TRY IT: Quote exactly the lines from the start of the entries to the one with "after it. -/", both ends included.

DATA PROVIDED:
-- ==== Sys2Proof/Machine/Parser.lean ====
section
/-! DEFINITION. The incremental parser (42_parser.md): `PBYTE`, `PASS`, and the two host operations that run it, RXBUF and
RXCUR. -/

namespace Sys2Proof.Machine

/-- `PBYTE` step a (R204, R205): the byte is stored while `fill < A - 1`, else dropped. -/
def State.store (s : State) (b : Byte) : State := if s.fill < s.cfg.asmCap - 1 then s.append b else s

/-- `PBYTE` step b on a CR (R206): one `DEC` of the segment, a `PUSH` on success, a silent drop on failure (R274), and the
buffer is empty in every case. -/
def State.endSegment (s : State) : State :=
  match dec s.pad s.segment with
  | some m => ((s.push m).drawn).emptyAsm
  | none => s.emptyAsm

/-- `PBYTE(b)` (R204): step a before step b; the test is on the incoming byte, stored or not (R206). -/
def State.pbyte (s : State) (b : Byte) : State := if b = crByte then (s.store b).endSegment else s.store b

/-- `nb` (R203): the new bytes between `last_cur` and the cursor, modulo `M`. -/
def newByteCount (cur last cap : Nat) : Nat := (cur + cap - last) % cap

/-- The new bytes, in transport order (R202 step 3, R61). `PBYTE` writes neither `trx` nor `last_cur`, so reading them all
first reads what the loop of R202 reads. -/
def State.newBytes (s : State) : List Byte :=
  (List.range (newByteCount s.trxCur s.lastCur s.cfg.trxCap)).map (fun i => s.trxRead ((s.lastCur + i) % s.cfg.trxCap))

/-- `PASS` (R202): no progress changes nothing (R211); else one `PBYTE` per new byte, and the sampled cursor is committed
once, at the end (R207). -/
def State.pass (s : State) : State :=
  if newByteCount s.trxCur s.lastCur s.cfg.trxCap = 0 then s
  else (s.newBytes.foldl State.pbyte s).commitCursor s.trxCur

/-- RXBUF (R209): a pass, then the extent of the view, which is always `N` (R183). -/
def execRxbuf (s : State) : Host.Outcome State Fault Refusal :=
  withFacet .transceiver s (.next (s.pass.finish (some (.extent s.pass.ringCap))))

/-- RXCUR (R210): a pass, then `widx` after it. -/
def execRxcur (s : State) : Host.Outcome State Fault Refusal :=
  withFacet .transceiver s (.next (s.pass.finish (some (.cursor s.pass.widx))))

/-- The states of the parser as a machine (R208). -/
inductive ParserMode where
  /-- `fill` = 0 -/
  | idle
  /-- 1 <= `fill` <= A - 2 -/
  | accum
  /-- `fill` = A - 1 -/
  | full
  deriving DecidableEq, Repr

/-- The control state of the parser (R208), told by `fill`. -/
def State.parserMode (s : State) : ParserMode :=
  if s.fill = 0 then .idle else if s.fill < s.cfg.asmCap - 1 then .accum else .full

end Sys2Proof.Machine
end

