-- ==== Sys2Proof/Safety.lean ====
section
/-! DEFINITION. What claims speak of: the equivalence of messages (R12), the well-formedness of the state (R43), a parser
that has caught up with the transport, and what an arriving frame does. -/

namespace Sys2Proof.Machine

/-- `m ~ m'` (R12): the fields agree, and, in a data message, the payload below `length`; bytes beyond it carry no meaning
(R23). -/
def Message.Equiv (m m' : Message) : Prop :=
  m.id = m'.id ∧ m.extended = m'.extended ∧ m.remoteRequest = m'.remoteRequest ∧ m.length = m'.length ∧
    (m.remoteRequest = false → m.payload.toList.take m.length = m'.payload.toList.take m.length)

/-- `~` on two rings: the same slots are written, with messages that are `~`. Claims about two runs compare rings so, never
record by record (R23). -/
def Slots.Equiv (r r' : Slots) : Prop := List.Forall₂ (fun c d => c.1 = d.1 ∧ Message.Equiv c.2 d.2) r r'

/-- `~` on two states: their rings are `~`, and everything else is the same. -/
def State.Equiv (s t : State) : Prop := Slots.Equiv s.slots t.slots ∧ t = { s with slots := t.slots }

/-- `~` on two outcomes: next states that are `~`, or the same stop. -/
def OutcomeEquiv : Host.Outcome State Fault Refusal → Host.Outcome State Fault Refusal → Prop
  | .next s, .next t => State.Equiv s t
  | .fault a, .fault b => a = b
  | .refused a, .refused b => a = b
  | _, _ => False

/-- The constraints R8 puts on the parameters. -/
structure ParamsOk (c : Params) : Prop where
  trxCap : 2 ≤ c.trxCap
  asmCap : 29 ≤ c.asmCap
  ringCapMax : 1 ≤ c.ringCapMax

/-- The well-formedness of the state (R43, I1 to I4 and I6 to I8), with the canonical forms of the storage spaces and the
index ranges of R60. I5 speaks of two states: the flags never fall. -/
structure State.Inv (s : State) : Prop where
  cfg : ParamsOk s.cfg
  /-- I1 -/
  ring : s.trAcq = true → 1 ≤ s.ringCap ∧ s.widx < s.ringCap
  /-- I2 -/
  fill : s.fill ≤ s.cfg.asmCap - 1
  /-- I3 -/
  lastCur : s.lastCur < s.cfg.trxCap
  /-- I3 -/
  trxCur : s.trxCur < s.cfg.trxCap
  /-- I4 -/
  rate : s.baud ∈ baudTable.map Prod.fst
  /-- I6 -/
  opened : s.busOpen = true → s.bmAcq = true
  /-- I7 -/
  pushed : ∀ c ∈ s.slots, c.2.length ≤ 8
  /-- I8 -/
  noCr : crByte ∉ s.segment
  trxForm : s.trx.wf
  trxRange : ∀ c ∈ s.trx, c.1 < s.cfg.trxCap
  asmForm : s.asm.wf
  asmRange : ∀ c ∈ s.asm, c.1 < s.cfg.asmCap - 1
  slotForm : s.slots.wf
  slotRange : ∀ c ∈ s.slots, c.1 < s.ringCap

/-- The transceiver is acquired and its parser has consumed every byte and waits for a new segment: the situation of R202's
example. -/
structure State.CaughtUp (s : State) : Prop where
  held : s.trAcq = true
  consumed : s.lastCur = s.trxCur
  empty : s.fill = 0

/-- What the PRODUCER's appending `bytes` does to the state (R62, R35), byte by byte: `t` differs from `s` in `trx` and
`trx_cur` only; the index of each byte is `trx_cur` plus its place, modulo `M`; where more than `M` bytes land, the later
ones stay (R79); every other index reads as before. -/
def Arrived (s : State) (bytes : List Byte) (t : State) : Prop :=
  t = { s with trx := t.trx, trxCur := t.trxCur } ∧
  t.trxCur = (s.trxCur + bytes.length) % s.cfg.trxCap ∧
  (∀ k (h : k < bytes.length), bytes.length ≤ k + s.cfg.trxCap →
    t.trx.read ((s.trxCur + k) % s.cfg.trxCap) = bytes[k]) ∧
  (∀ a, (∀ k, k < bytes.length → a ≠ (s.trxCur + k) % s.cfg.trxCap) → t.trx.read a = s.trx.read a)

/-- A wire frame (R102), as against a host operation (R119). -/
def isWireFrame : Instr → Bool
  | .stdData _ _ _ _ => true
  | .stdRemote _ _ _ => true
  | .extData _ _ _ _ => true
  | .extRemote _ _ _ => true
  | .baudFrame _ _ => true
  | .openFrame _ => true
  | .acqbm => false
  | .acqtr _ => false
  | .setbaud _ => false
  | .setfilt _ => false
  | .regboff _ => false
  | .buson => false
  | .baud => false
  | .send _ => false
  | .rxbuf => false
  | .rxcur => false
  | .rdslot _ => false

/-- Does the instruction run a parser pass (R201)? RXBUF and RXCUR, and nothing else. -/
def runsPass (i : Instr) : Bool := i = .rxbuf || i = .rxcur

/-- The wire frame of a message (R103 to R106): the instruction whose bytes are `ENC(m)`. -/
def frameOf (m : Message) : Instr :=
  match m.extended, m.remoteRequest with
  | false, false =>
    .stdData (hexDigits 3 m.id.toNat) (lengthDigit m.length) (payloadDigits (m.payload.toList.take m.length)) crByte
  | false, true => .stdRemote (hexDigits 3 m.id.toNat) (lengthDigit m.length) crByte
  | true, false =>
    .extData (hexDigits 8 m.id.toNat) (lengthDigit m.length) (payloadDigits (m.payload.toList.take m.length)) crByte
  | true, true => .extRemote (hexDigits 8 m.id.toNat) (lengthDigit m.length) crByte

/-- The bytes `s` form a message frame that carries the message `m` (R103 to R106, R147), said without the decoder: the
command byte of `m`'s kind, its ID digits, its length digit, in a data frame a pair of digits per payload byte, and one last
byte, which nothing inspects (R117). -/
def Carries (s : List Byte) (m : Message) : Prop :=
  ∃ (idField payload : List Byte) (ld last : Byte) (ids : List Nat),
    s = [commandByte m.extended m.remoteRequest] ++ idField ++ [ld] ++ payload ++ [last] ∧
    idField.length = idDigits m.extended ∧
    idField.map hexVal = ids.map some ∧
    m.id.toNat = ids.foldl (fun v d => 16 * v + d) 0 ∧
    m.length = (ld - 0x30).toNat ∧ m.length ≤ 8 ∧
    (m.remoteRequest = true → payload = []) ∧
    (m.remoteRequest = false → payload.length = 2 * m.length ∧
      ∀ k (h : k < 8), k < m.length → ∃ hi lo, (payload[2 * k]?).bind hexVal = some hi ∧
        (payload[2 * k + 1]?).bind hexVal = some lo ∧ m.payload[k].toNat = 16 * hi + lo)

/-- SEND of each message in turn (R238), stopping where one does not complete. -/
def sendAll : List Message → State → Host.Outcome State Fault Refusal
  | [], s => .next s
  | m :: rest, s =>
    match exec (.send m) s with
    | .next t => sendAll rest t
    | .fault r => .fault r
    | .refused r => .refused r

/-- What a change of state outside an operation's interest does to its outcome. -/
def mapNext (f : State → State) : Host.Outcome State Fault Refusal → Host.Outcome State Fault Refusal
  | .next s => .next (f s)
  | .fault r => .fault r
  | .refused r => .refused r

end Sys2Proof.Machine
end

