-- ==== Sys2Proof/Certificates/Slice0/Obligations.lean ====
section
/-! DEFINITION. The statements for the provers: what each operation does, the codec's laws, the ring's and the parser's
laws, and what every step keeps. A statement that rests on a choice of the model, or on a decision of the spec, names it. -/

open Sys2Proof Sys2Proof.Machine

/-! ### The control unit -/

/-- R231: the first ACQBM sets `bm_acq` and returns OK; every later one returns BUSY and changes nothing, for ever. -/
def Obligations.BusManagerAcquiredOnce : Prop :=
  ∀ s : State,
    (s.bmAcq = false → exec .acqbm s = .next { s with bmAcq := true, reply := some ⟨.ok, none⟩ }) ∧
    (s.bmAcq = true → exec .acqbm s = .next { s with reply := some ⟨.busy, none⟩ }) ∧
    (∀ i t, s.bmAcq = true → exec i s = .next t → exec .acqbm t = .next { t with reply := some ⟨.busy, none⟩ })

/-- ACQTR (43_control.md section 2; the initial values are decisions D5 to D7, the maximum is decision D22; never-written
slots are entry 6). -/
def Obligations.TransceiverAcquiredOnce : Prop :=
  ∀ (s : State) (req : Word),
    (s.trAcq = true → exec (.acqtr req) s = .next { s with reply := some ⟨.busy, none⟩ }) ∧
    (s.trAcq = false → req.toNat ≤ s.cfg.ringCapMax →
      exec (.acqtr req) s =
        .next { s with trAcq := true, ringCap := max 1 req.toNat, widx := 0, slots := [], fill := 0,
                       lastCur := (match s.cfg.rxCursorInit with | .zero => 0 | .snapshot => s.trxCur),
                       reply := some ⟨.ok, none⟩ }) ∧
    (s.trAcq = false → s.cfg.ringCapMax < req.toNat → exec (.acqtr req) s = .refused .ringTooLarge)

/-- R181 and R25: `N = max(1, req)`, fixed from the successful ACQTR on; a request above the maximum is refused; and before
ACQTR no admitted operation reads the ring or the parser: their contents `n`, `sl`, `w`, `a`, `f`, `l` make no difference to
any outcome. -/
def Obligations.RingAndParserLiveFromAcquisition : Prop :=
  (∀ (s t : State) (req : Word), s.trAcq = false → exec (.acqtr req) s = .next t → t.ringCap = max 1 req.toNat) ∧
  (∀ (s : State) (req : Word), s.trAcq = false → s.cfg.ringCapMax < req.toNat →
    exec (.acqtr req) s = .refused .ringTooLarge) ∧
  (∀ (i : Instr) (s t : State), s.trAcq = true → exec i s = .next t → t.trAcq = true ∧ t.ringCap = s.ringCap) ∧
  (∀ (i : Instr) (s : State) (n w f l : Nat) (sl : Slots) (a : Memory), s.trAcq = false → (∀ req, i ≠ .acqtr req) →
    exec i { s with ringCap := n, slots := sl, widx := w, asm := a, fill := f, lastCur := l } =
      mapNext (fun t => { t with ringCap := n, slots := sl, widx := w, asm := a, fill := f, lastCur := l }) (exec i s)) ∧
  (∀ (req : Word) (s : State) (n w f l : Nat) (sl : Slots) (a : Memory), s.trAcq = false →
    exec (.acqtr req) { s with ringCap := n, slots := sl, widx := w, asm := a, fill := f, lastCur := l } =
      mapNext (fun t => { t with asm := a }) (exec (.acqtr req) s))

/-- SETBAUD (43_control.md section 3; the bus state is checked first by decision D15, the frame is emitted again for a rate
already held by decision D28). -/
def Obligations.SetBaudEmitsAndRecordsRate : Prop :=
  ∀ (s : State) (hz : Word), s.bmAcq = true →
    (s.busOpen = true → exec (.setbaud hz) s = .next { s with reply := some ⟨.notPermitted, none⟩ }) ∧
    (s.busOpen = false → ∀ x, (hz, x) ∈ baudTable →
      exec (.setbaud hz) s =
        .next { s with txlog := s.txlog ++ [0x53, x, 0x0D], baud := hz, reply := some ⟨.ok, none⟩ }) ∧
    (s.busOpen = false → (∀ x, (hz, x) ∉ baudTable) →
      exec (.setbaud hz) s = .next { s with reply := some ⟨.notSupported, none⟩ })

/-- R234 and R34: SETFILT is accepted in either bus state, for any mode, stores nothing and emits nothing. -/
def Obligations.SetFilterIsNoOp : Prop :=
  ∀ (s : State) (mode : Token), s.bmAcq = true →
    exec (.setfilt mode) s = .next { s with reply := some ⟨.ok, none⟩ }

/-- R235 and R280: REGBOFF stores the token, a second one replaces it, and nothing ever reads it: whatever token `b` is
stored, every other instruction has the same outcome (messages compared through `~`). -/
def Obligations.BusOffHandlerStoredNeverRead : Prop :=
  (∀ (s : State) (cb : Token), s.bmAcq = true →
    exec (.regboff cb) s = .next { s with boff := some cb, reply := some ⟨.ok, none⟩ }) ∧
  (∀ (s t : State) (h1 h2 : Token), exec (.regboff h1) s = .next t →
    exec (.regboff h2) t = .next { s with boff := some h2, reply := some ⟨.ok, none⟩ }) ∧
  (∀ (i : Instr) (s : State) (b : Option Token), (∀ cb, i ≠ .regboff cb) →
    OutcomeEquiv (exec i { s with boff := b }) (mapNext (fun t => { t with boff := b }) (exec i s))) ∧
  (∀ (cb : Token) (s : State) (b : Option Token), exec (.regboff cb) { s with boff := b } = exec (.regboff cb) s)

/-- R236: BUSON emits `O CR` once and opens the bus, and is silent ever after. -/
def Obligations.BusOnOpensOnce : Prop :=
  ∀ s : State, s.bmAcq = true →
    (s.busOpen = true → exec .buson s = .next { s with reply := some ⟨.ok, none⟩ }) ∧
    (s.busOpen = false →
      exec .buson s =
        .next { s with txlog := s.txlog ++ [0x4F, 0x0D], busOpen := true, reply := some ⟨.ok, none⟩ })

/-- R237: BAUD reads the rate, in either bus state, with no pass and no other effect; it sees the rate the other facet set
last. -/
def Obligations.BaudReadsSharedRate : Prop :=
  (∀ s : State, s.trAcq = true → exec .baud s = .next { s with reply := some ⟨.ok, some (.rate s.baud)⟩ }) ∧
  (∀ (s t : State) (hz : Word), s.trAcq = true → exec (.setbaud hz) s = .next t → t.reply = some ⟨.ok, none⟩ →
    exec .baud t = .next { t with reply := some ⟨.ok, some (.rate hz)⟩ })

/-- SEND (43_control.md section 4): closed, NOT_SUPPORTED for any message; open, the frame of a structurally valid message
goes out and nothing else changes; an invalid one is refused (decision D9). -/
def Obligations.SendEmitsFrameWhenOpen : Prop :=
  ∀ (s : State) (m : Message), s.trAcq = true →
    (s.busOpen = false → exec (.send m) s = .next { s with reply := some ⟨.notSupported, none⟩ }) ∧
    (s.busOpen = true → m.length ≤ 8 → m.id.toNat ≤ (if m.extended then 0x1FFFFFFF else 0x7FF) →
      exec (.send m) s = .next { s with txlog := s.txlog ++ enc m, reply := some ⟨.ok, none⟩ }) ∧
    (s.busOpen = true → 8 < m.length ∨ (if m.extended then 0x1FFFFFFF else 0x7FF) < m.id.toNat →
      exec (.send m) s = .refused .invalidMessage)

/-- RDSLOT (41_ring.md section 2): every index of the view is readable, written or not, with no effect but the reply; an
index outside it is refused (decision D17). -/
def Obligations.ReadSlotReadsTheView : Prop :=
  ∀ (s : State) (i : Word), s.trAcq = true →
    (i.toNat < s.ringCap →
      exec (.rdslot i) s = .next { s with reply := some ⟨.ok, some (.message (s.slotRead i.toNat))⟩ }) ∧
    (∀ m, i.toNat < s.ringCap → s.slots.read i.toNat = some m →
      exec (.rdslot i) s = .next { s with reply := some ⟨.ok, some (.message m)⟩ }) ∧
    (s.ringCap ≤ i.toNat → exec (.rdslot i) s = .refused .slotOutsideView)

/-- R209: RXBUF runs a pass and returns the extent `N`, whatever has arrived, in either bus state. -/
def Obligations.RxbufReturnsExtent : Prop :=
  ∀ s : State, s.trAcq = true →
    exec .rxbuf s = .next { s.pass with reply := some ⟨.ok, some (.extent s.ringCap)⟩ }

/-- R210: RXCUR runs a pass and returns `widx` after it, in either bus state. -/
def Obligations.RxcurReturnsCursorAfterPass : Prop :=
  ∀ s : State, s.trAcq = true →
    exec .rxcur s = .next { s.pass with reply := some ⟨.ok, some (.cursor s.pass.widx)⟩ }

/-- An operation of a facet that was never acquired has no meaning (43_control.md section 5, decision D16). -/
def Obligations.FacetOperationsNeedTheirFacet : Prop :=
  ∀ s : State,
    (s.bmAcq = false →
      (∀ hz, exec (.setbaud hz) s = .refused (.facetNotHeld .busManager)) ∧
      (∀ mode, exec (.setfilt mode) s = .refused (.facetNotHeld .busManager)) ∧
      (∀ cb, exec (.regboff cb) s = .refused (.facetNotHeld .busManager)) ∧
      exec .buson s = .refused (.facetNotHeld .busManager)) ∧
    (s.trAcq = false →
      exec .baud s = .refused (.facetNotHeld .transceiver) ∧
      (∀ m, exec (.send m) s = .refused (.facetNotHeld .transceiver)) ∧
      exec .rxbuf s = .refused (.facetNotHeld .transceiver) ∧
      exec .rxcur s = .refused (.facetNotHeld .transceiver) ∧
      (∀ i, exec (.rdslot i) s = .refused (.facetNotHeld .transceiver)))

/-! ### Wire frames and the step -/

/-- A wire frame completes by arriving in the transport's receive ring (20_memory.md section 1, decision D19; entry 13):
byte by byte at `trx_cur`, wrapping modulo `M`, and nothing else changes. -/
def Obligations.WireFramesArrive : Prop :=
  ∀ s : State, 0 < s.cfg.trxCap → s.trxCur < s.cfg.trxCap → s.trx.wf →
    (∀ id len payload cr, ∃ t, exec (.stdData id len payload cr) s = .next t ∧
      Arrived s ([0x74] ++ id ++ [len] ++ payload ++ [cr]) t) ∧
    (∀ id len cr, ∃ t, exec (.stdRemote id len cr) s = .next t ∧ Arrived s ([0x72] ++ id ++ [len, cr]) t) ∧
    (∀ id len payload cr, ∃ t, exec (.extData id len payload cr) s = .next t ∧
      Arrived s ([0x54] ++ id ++ [len] ++ payload ++ [cr]) t) ∧
    (∀ id len cr, ∃ t, exec (.extRemote id len cr) s = .next t ∧ Arrived s ([0x52] ++ id ++ [len, cr]) t) ∧
    (∀ x cr, ∃ t, exec (.baudFrame x cr) s = .next t ∧ Arrived s [0x53, x, cr] t) ∧
    (∀ cr, ∃ t, exec (.openFrame cr) s = .next t ∧ Arrived s [0x4F, cr] t)

/-- A step runs the instruction its next input decodes to, on the state without that input (entry 11). -/
def Obligations.StepRunsDecodedInstruction : Prop :=
  ∀ (s : State) (bytes : List Byte) (rest : List Event) (i : Instr),
    (s.inputs = .op bytes :: rest → decodeHost bytes = .ok i → step s = exec i { s with inputs := rest }) ∧
    (s.inputs = .rx bytes :: rest → decodeWire bytes = .ok i → step s = exec i { s with inputs := rest }) ∧
    (s.inputs = eventOf bytes :: rest → decode bytes = .ok i → step s = exec i { s with inputs := rest })

/-- The PRODUCER may append any bytes, a frame or not (20_memory.md section 1): a step always takes them, whatever they are,
and does what their arriving does (entries 11, 13). -/
def Obligations.AnyReceivedBytesArrive : Prop :=
  ∀ (s : State) (bytes : List Byte) (rest : List Event), s.inputs = .rx bytes :: rest →
    0 < s.cfg.trxCap → s.trxCur < s.cfg.trxCap → s.trx.wf →
    ∃ t, step s = .next t ∧ Arrived { s with inputs := rest } bytes t

/-- What has no meaning is refused by name: a reserved select code (30_encoding.md section 6; that a code stands in
the first byte is entry 14's) and overlapping operations (60_exceptions.md section 5; entry 18). -/
def Obligations.MeaninglessRequestsAreRefused : Prop :=
  ∀ (s : State) (rest : List Event),
    (∀ (c : Byte) (ops : List Byte), s.inputs = .op (c :: ops) :: rest → 0xB ≤ c.toNat → c.toNat ≤ 0xF →
      step s = .refused (.reservedSelect c.toNat)) ∧
    (∀ a b, s.inputs = .overlap a b :: rest → step s = .refused .overlapping)

/-- Decoding the bytes of any well-formed instruction gives it back, every operand at every value (the operand bytes of the
host operations are entry 14's). -/
def Obligations.DecodeOfEncodedInstruction : Prop :=
  ∀ i : Instr, i.wellFormed = true → decode (encode i) = .ok i

/-- No two readings: the bytes of a decoded instruction are the bytes that were decoded, ill-formed digits included. -/
def Obligations.EncodeOfDecodedInstruction : Prop :=
  ∀ (bytes : List Byte) (i : Instr), decode bytes = .ok i → encode i = bytes

/-- Ten words. The six frames are written out from the spec's encodings (30_encoding.md section 3). The four host operations
are NOT: the spec gives them a 4-bit select code (section 6, decision D2) and no bytes, so the byte that holds the code and
the four operand bytes of SETBAUD, most significant first, are the model's own choice (entry 14). -/
def Obligations.SampleWordsDecode : Prop :=
  decode [0x74, 0x30, 0x30, 0x31, 0x33, 0x41, 0x42, 0x43, 0x44, 0x45, 0x46, 0x0D] =
    .ok (.stdData [0x30, 0x30, 0x31] 0x33 [0x41, 0x42, 0x43, 0x44, 0x45, 0x46] 0x0D) ∧
  decode [0x72, 0x31, 0x32, 0x33, 0x34, 0x0D] = .ok (.stdRemote [0x31, 0x32, 0x33] 0x34 0x0D) ∧
  decode [0x54, 0x30, 0x41, 0x42, 0x43, 0x44, 0x45, 0x46, 0x31, 0x31, 0x30, 0x41, 0x0D] =
    .ok (.extData [0x30, 0x41, 0x42, 0x43, 0x44, 0x45, 0x46, 0x31] 0x31 [0x30, 0x41] 0x0D) ∧
  decode [0x52, 0x31, 0x32, 0x33, 0x34, 0x35, 0x36, 0x37, 0x38, 0x38, 0x0D] =
    .ok (.extRemote [0x31, 0x32, 0x33, 0x34, 0x35, 0x36, 0x37, 0x38] 0x38 0x0D) ∧
  decode [0x53, 0x36, 0x0D] = .ok (.baudFrame 0x36 0x0D) ∧
  decode [0x4F, 0x0D] = .ok (.openFrame 0x0D) ∧
  decode [0x0] = .ok .acqbm ∧ decode [0x5] = .ok .buson ∧ decode [0x9] = .ok .rxcur ∧
  decode [0x2, 0x00, 0x07, 0xA1, 0x20] = .ok (.setbaud 500000)

/-! ### The codec -/

/-- R142: the sixteen upper-case digits, each read back as its value, none lower-case. -/
def Obligations.HexDigitsUpperCaseAndInvertible : Prop :=
  ∀ v : Nat, v < 16 →
    (v < 10 → (hexDig v).toNat = 0x30 + v) ∧ (10 ≤ v → (hexDig v).toNat = 0x41 + (v - 10)) ∧
    hexVal (hexDig v) = some v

OUTPUT FOR THIS EXERCISE:
-- ==== Sys2Proof/Machine/Parser.lean ====
section
/-! DEFINITION. The incremental parser (42_parser.md): `PBYTE`, `PASS`, and the two host operations that run it, RXBUF and
RXCUR. -/

namespace Sys2Proof.Machine

/-- `PBYTE` step a (R204, R205): the byte is stored while `fill < A - 1`, else dropped. -/
def State.store (s : State) (b : Byte) : State := if s.fill < s.cfg.asmCap - 1 then s.append b else s

/-- `PBYTE` step b on a CR (R206): one `DEC` of the segment, a `PUSH` on success, a silent drop on failure (R274), and the
buffer is empty in every case. -/
def State.endSegment (s : State) : State :=
  match dec s.pad s.segment with
  | some m => ((s.push m).drawn).emptyAsm
  | none => s.emptyAsm

/-- `PBYTE(b)` (R204): step a before step b; the test is on the incoming byte, stored or not (R206). -/
def State.pbyte (s : State) (b : Byte) : State := if b = crByte then (s.store b).endSegment else s.store b

/-- `nb` (R203): the new bytes between `last_cur` and the cursor, modulo `M`. -/
def newByteCount (cur last cap : Nat) : Nat := (cur + cap - last) % cap

/-- The new bytes, in transport order (R202 step 3, R61). `PBYTE` writes neither `trx` nor `last_cur`, so reading them all
first reads what the loop of R202 reads. -/
def State.newBytes (s : State) : List Byte :=
  (List.range (newByteCount s.trxCur s.lastCur s.cfg.trxCap)).map (fun i => s.trxRead ((s.lastCur + i) % s.cfg.trxCap))

/-- `PASS` (R202): no progress changes nothing (R211); else one `PBYTE` per new byte, and the sampled cursor is committed
once, at the end (R207). -/
def State.pass (s : State) : State :=
  if newByteCount s.trxCur s.lastCur s.cfg.trxCap = 0 then s
  else (s.newBytes.foldl State.pbyte s).commitCursor s.trxCur

/-- RXBUF (R209): a pass, then the extent of the view, which is always `N` (R183). -/
def execRxbuf (s : State) : Host.Outcome State Fault Refusal :=
  withFacet .transceiver s (.next (s.pass.finish (some (.extent s.pass.ringCap))))

/-- RXCUR (R210): a pass, then `widx` after it. -/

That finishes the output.